**Assigned task**
Repeat nothing but the lines below running from the one containing "def compEntry (preset" to the one containing "symmetric (R104). -/". Keep both end lines.

========================

-- ==== Sys2Proof/Machine/Inertial.lean ====
section
/-! DEFINITION. The inertial chain (file 03): filter paths sample by sample with their widths, output records, resets,
checks. The coefficients of the response ROM are not printed in the spec: they are free constants of Config. -/
namespace Sys2Proof.Machine

/-- INR_CNT (Table 3-12). -/
def inrBump (ch w : Nat) (s : State) : State := bump (uIN ch) 0x020F w s

/-- A channel. -/
def inrOf (s : State) (ch : Nat) : InrCh := tget {} s.inr.ch ch

/-- Changing a channel. -/
def setInr (s : State) (ch : Nat) (v : InrCh) : State := { s with inr := { s.inr with ch := tset {} s.inr.ch ch v } }

def inF (s : State) (ch : Nat) (f : Fld) : Nat := rd s (uIN ch) f
/-- The channel runs: ENABLE as it stood at its last reset (R119). -/
def inrOn (s : State) (ch : Nat) : Bool := (inrOf s ch).on
/-- INR_CH.ENABLE as written. -/
def inrEnabled (s : State) (ch : Nat) : Bool := inF s ch INR_CH.ENABLE == 1
def engForm (s : State) (e : Nat) : Nat := rd s (uFE e) INR_ENG.FORM
def engRate (s : State) (e : Nat) : Nat := rd s (uFE e) INR_ENG.RATE

/-- f_in in Hz (Table 3-10). -/
def rateHz (r : Nat) : Nat :=
  match r with
  | 0 => 3072000 | 1 => 6144000 | 2 => 12288000 | 3 => 24576000 | 4 => 192000 | _ => 384000

/-- Edges of the 24.576 MHz inertial sample clock in one input period (R96, R100). -/
def periodEdges (s : State) (e : Nat) : Nat := 24576000 / rateHz (engRate s e)

/-- Edges of the sample clock in one output period (Table 3-3). -/
def outEdges (preset : Nat) : Nat := 24576 / 2 ^ preset

/-- PDM input decimation, 1 for word inputs (R102). -/
def dIn (s : State) (e : Nat) : Nat := if engForm s e = 0 then rateHz (engRate s e) / 384000 else 1

/-- r in Hz: 384 kHz behind the PDM stage, f_in for words. -/
def rHz (s : State) (e : Nat) : Nat := if engForm s e = 0 then 384000 else rateHz (engRate s e)

/-- f_out in Hz (Table 3-3). -/
def outHz (preset : Nat) : Nat := 1000 * 2 ^ preset

/-- N = r / f_out (R103). -/
def nOf (s : State) (e preset : Nat) : Nat := rHz s e / outHz preset

/-- The number of half-band stages H = log2(N/3). -/
def hOf (n : Nat) : Nat := Nat.log2 (n / 3)

/-- Order M of the fallback CIC (Table 3-3). -/
def mOf (preset : Nat) : Nat := match preset with | 0 | 1 => 5 | 2 => 4 | _ => 3

/-- ROM entry of the compensation FIR. -/
def compEntry (preset : Nat) : Nat := match preset with | 0 | 1 => 6 | 2 => 5 | _ => 4

/-- ROM entry of the final FIR. -/
def finEntry (preset : Nat) : Nat := if preset = 0 then 2 else 3

/-- Taps of a ROM entry that a channel selects (Table 3-2). -/
def romTaps (e : Nat) : Nat :=
  match e with
  | 0 => 11 | 1 => 19 | 2 => 25 | 3 => 19 | 4 => 9 | 5 => 15 | 6 => 21 | _ => 1

/-- Coefficient `i` of a ROM entry, 20-bit signed at scale 2^-19; the response is symmetric (R104). -/
def romCoef (e i : Nat) : Int := (Config.romCoef e (min i (romTaps e - 1 - i))).toInt

/-- round_conv of R106. -/
def roundConv (a : Int) (n : Nat) : Int := rshRne a n

/-! ### Stages (R103, Table 3-4) -/

/-- Integrators of a CIC in cascade, in registers of `w` bits. -/
def cicInteg (w : Nat) (x : Int) : List Int → List Int
  | [] => []
  | a :: r => let y := sx w (lowBits w (a + x)); y :: cicInteg w y r

/-- Combs in cascade: the new register contents and the output. -/
def cicComb (w : Nat) (x : Int) : List Int → List Int × Int
  | [] => ([], x)
  | a :: r => let (t, y) := cicComb w (sx w (lowBits w (x - a))) r; (x :: t, y)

========================

**Problem solution**
def compEntry (preset : Nat) : Nat := match preset with | 0 | 1 => 6 | 2 => 5 | _ => 4

/-- ROM entry of the final FIR. -/
def finEntry (preset : Nat) : Nat := if preset = 0 then 2 else 3

/-- Taps of a ROM entry that a channel selects (Table 3-2). -/
def romTaps (e : Nat) : Nat :=
  match e with
  | 0 => 11 | 1 => 19 | 2 => 25 | 3 => 19 | 4 => 9 | 5 => 15 | 6 => 21 | _ => 1

/-- Coefficient `i` of a ROM entry, 20-bit signed at scale 2^-19; the response is symmetric (R104). -/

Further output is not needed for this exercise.